To probe the existence of two sulfenic acids as intermediates in the H2O2 oxidation reaction and validate the reaction mechanism, we used dimedone, a compound that selectively traps sulfenic acids90. Direct injection of the reaction mixture resulted in unresolved charge state distributions, potentially leading to inaccurate mass assignments. For improved resolution and mass accuracy, the reaction mixture was separated and analyzed by a top-down liquid chromatography-mass spectrometry (LC-MS). The LC-MS chromatogram revealed the presence of two distinct populations: one composed of p53 molecules that did not react with H2O2, and the other comprising molecules that were oxidized and reacted with dimedone (Fig. 6A, B). Deconvolution of the mass spectrum and mass simulation revealed that two Cys residues reacted with dimedone, confirming that (Zn-p53)2Cys-OH is a main intermediate in the H2O2 oxidation reaction (Fig. 6C, D). To localize these dimedone modifications, we employed a top-down and bottom-up MS approach. Intact MS/MS measurements did not lead to any informative fragment that can map the Cys modifications (Fig. S11). However, by using a bottom-up MS approach we were able to annotate peptides in which Cys141 and Cys182 were modified by dimedone (Fig. 6E, F). Peptides covering the Cys141 and Cys182 sequence were manually checked and showed nearly complete sequence coverage, validating the mapped modifications (Fig. 6E, F).
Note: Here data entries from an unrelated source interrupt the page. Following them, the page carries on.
/-- Two different samples at the start are a transition at 0, and the others move by one place. -/
theorem transitions_cons_change {a b : Bool} (h : a ≠ b) (rest : List Bool) :
    transitions (a :: b :: rest) = 0 :: (transitions (b :: rest)).map Nat.succ := by
  simp [transitions, List.range_succ_eq_map, List.filter_map, Function.comp_def, h]

/-- Fewer than two samples have no transition (R112). -/
theorem transitions_eq_nil {s : List Bool} (h : ∀ a b rest, s = a :: b :: rest → False) : transitions s = [] := by
  match s, h with
  | [], _ | [_], _ => rfl
  | a :: b :: rest, h => exact (h a b rest rfl).elim

/-- The transition indices ascend. -/
theorem transitions_pairwise (s : List Bool) : (transitions s).Pairwise (· < ·) := List.pairwise_lt_range.filter _

/-- A transition at `t` needs the samples `t` and `t + 1`. -/
theorem lt_of_mem_transitions {s : List Bool} {t : Nat} (h : t ∈ transitions s) : t < s.length - 1 :=
  List.mem_range.mp (List.mem_filter.mp h).1

/-- The transition before number `j + 1` is number `j`. -/
theorem previousTransition_succ {ts : List Nat} {j : Nat} (h : j < ts.length) :
    previousTransition ts (j + 1) = ts[j] := by
  simp [previousTransition, h]

/-- The transition before the `k`-th is entry `k` of the indices with 0 put in front of them. -/
theorem zero_cons_getElem?_eq_previousTransition {ts : List Nat} {k : Nat} (h : k ≤ ts.length) :
    (0 :: ts)[k]? = some (previousTransition ts k) := by
  cases k with
  | zero => rfl
  | succ j => rw [previousTransition_succ h, List.getElem?_cons_succ, List.getElem?_eq_getElem]

/-- Among ascending indices, the one before a later one is below it. -/
theorem previousTransition_lt {ts : List Nat} (hts : ts.Pairwise (· < ·)) {k t : Nat} (hk : 1 ≤ k)
    (h : ts[k]? = some t) : previousTransition ts k < t := by
  obtain ⟨hlt, rfl⟩ := List.getElem?_eq_some_iff.mp h
  obtain ⟨j, rfl⟩ := Nat.exists_eq_add_of_le' hk
  rw [previousTransition_succ (Nat.lt_of_succ_lt hlt)]
  exact List.pairwise_iff_getElem.mp hts j (j + 1) _ hlt (Nat.lt_succ_self j)

/-- Among ascending indices, no index is below the one before it. -/
theorem previousTransition_le {ts : List Nat} (hts : ts.Pairwise (· < ·)) {k t : Nat} (h : ts[k]? = some t) :
    previousTransition ts k ≤ t := by
  rcases Nat.eq_zero_or_pos k with rfl | hk
  · exact Nat.zero_le t
  · exact (previousTransition_lt hts hk h).le

/-! ### Levels and durations of the runs -/

/-- The levels of the runs are the samples after the transitions (R113). -/
theorem rleFrom_levels (prev i : Nat) (s : List Bool) :
    (rleFrom prev i s).map (fun r => some r.lvl) = (transitions s).map fun t => s[t + 1]? := by
  induction prev, i, s using rleFrom.induct with
  | case1 prev i a rest ih => simpa [rleFrom, transitions_cons_same, Function.comp_def] using ih
  | case2 prev i a b rest hab ih => simpa [rleFrom, hab, transitions_cons_change hab, Function.comp_def] using ih
  | case3 prev i s hshort => simp [rleFrom, transitions_eq_nil hshort]

/-- The durations of the runs are the distances between neighbours among `prev` and the transitions, counted from sample
index `i` on (R114). -/
theorem rleFrom_durations (prev i : Nat) (s : List Bool) :
    (rleFrom prev i s).map Run.dur =
      List.zipWith (· - ·) ((transitions s).map (i + ·)) (prev :: (transitions s).map (i + ·)) := by
  induction prev, i, s using rleFrom.induct with
  | case1 prev i a rest ih =>
    simpa [rleFrom, transitions_cons_same, Nat.add_right_comm, Function.comp_def, ← Nat.add_assoc] using ih
  | case2 prev i a b rest hab ih =>
    simpa [rleFrom, hab, transitions_cons_change hab, Nat.add_right_comm, Function.comp_def, ← Nat.add_assoc] using ih
  | case3 prev i s hshort => simp [rleFrom, transitions_eq_nil hshort]

/-- The levels of the run sequence (R113). -/
theorem rle_levels (s : List Bool) : (rle s).map (fun r => some r.lvl) = (transitions s).map fun t => s[t + 1]? :=
  rleFrom_levels 0 0 s

/-- There are as many runs as transitions (R111). -/
theorem rle_length (s : List Bool) : (rle s).length = (transitions s).length := by
  simpa using congrArg List.length (rle_levels s)

/-- The durations are the distances between neighbours among 0 and the transitions (R114). -/
theorem rle_durations (s : List Bool) :
    (rle s).map Run.dur = List.zipWith (· - ·) (transitions s) (0 :: transitions s) := by
  simpa [rle] using rleFrom_durations 0 0 s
In contrast to the nucleophilic addition reaction with NEM, Cys141, not Cys277, was the reactive residue towards H2O2. Redox-sensitive Cys residues are often deprotonated at physiological pH to undergo sulfenation90. In fact, the energy barrier for the oxidation of a thiol by H2O2 (~50 kcal∙mol−1) is two times higher than of a thiolate (~28 kcal∙mol−1)91. Calculations of the pKa values for the Cys residues using PropKa analysis revealed that Cys182 (pKa 7.55), but not Cys141 (pKa 11), is an acidic cysteine residue. Considering the combined evidence from mass spectrometry and computational data, we can hypothesize that, owing its high SASA value (Fig. 3D) and acidic character, Cys182 in its thiolate form initiates the H2O2 oxidation reaction. The protein conformational changes induced by this reaction alter the protein microenvironment, lowering the Cys141 pKa and triggering the oxidation cascade.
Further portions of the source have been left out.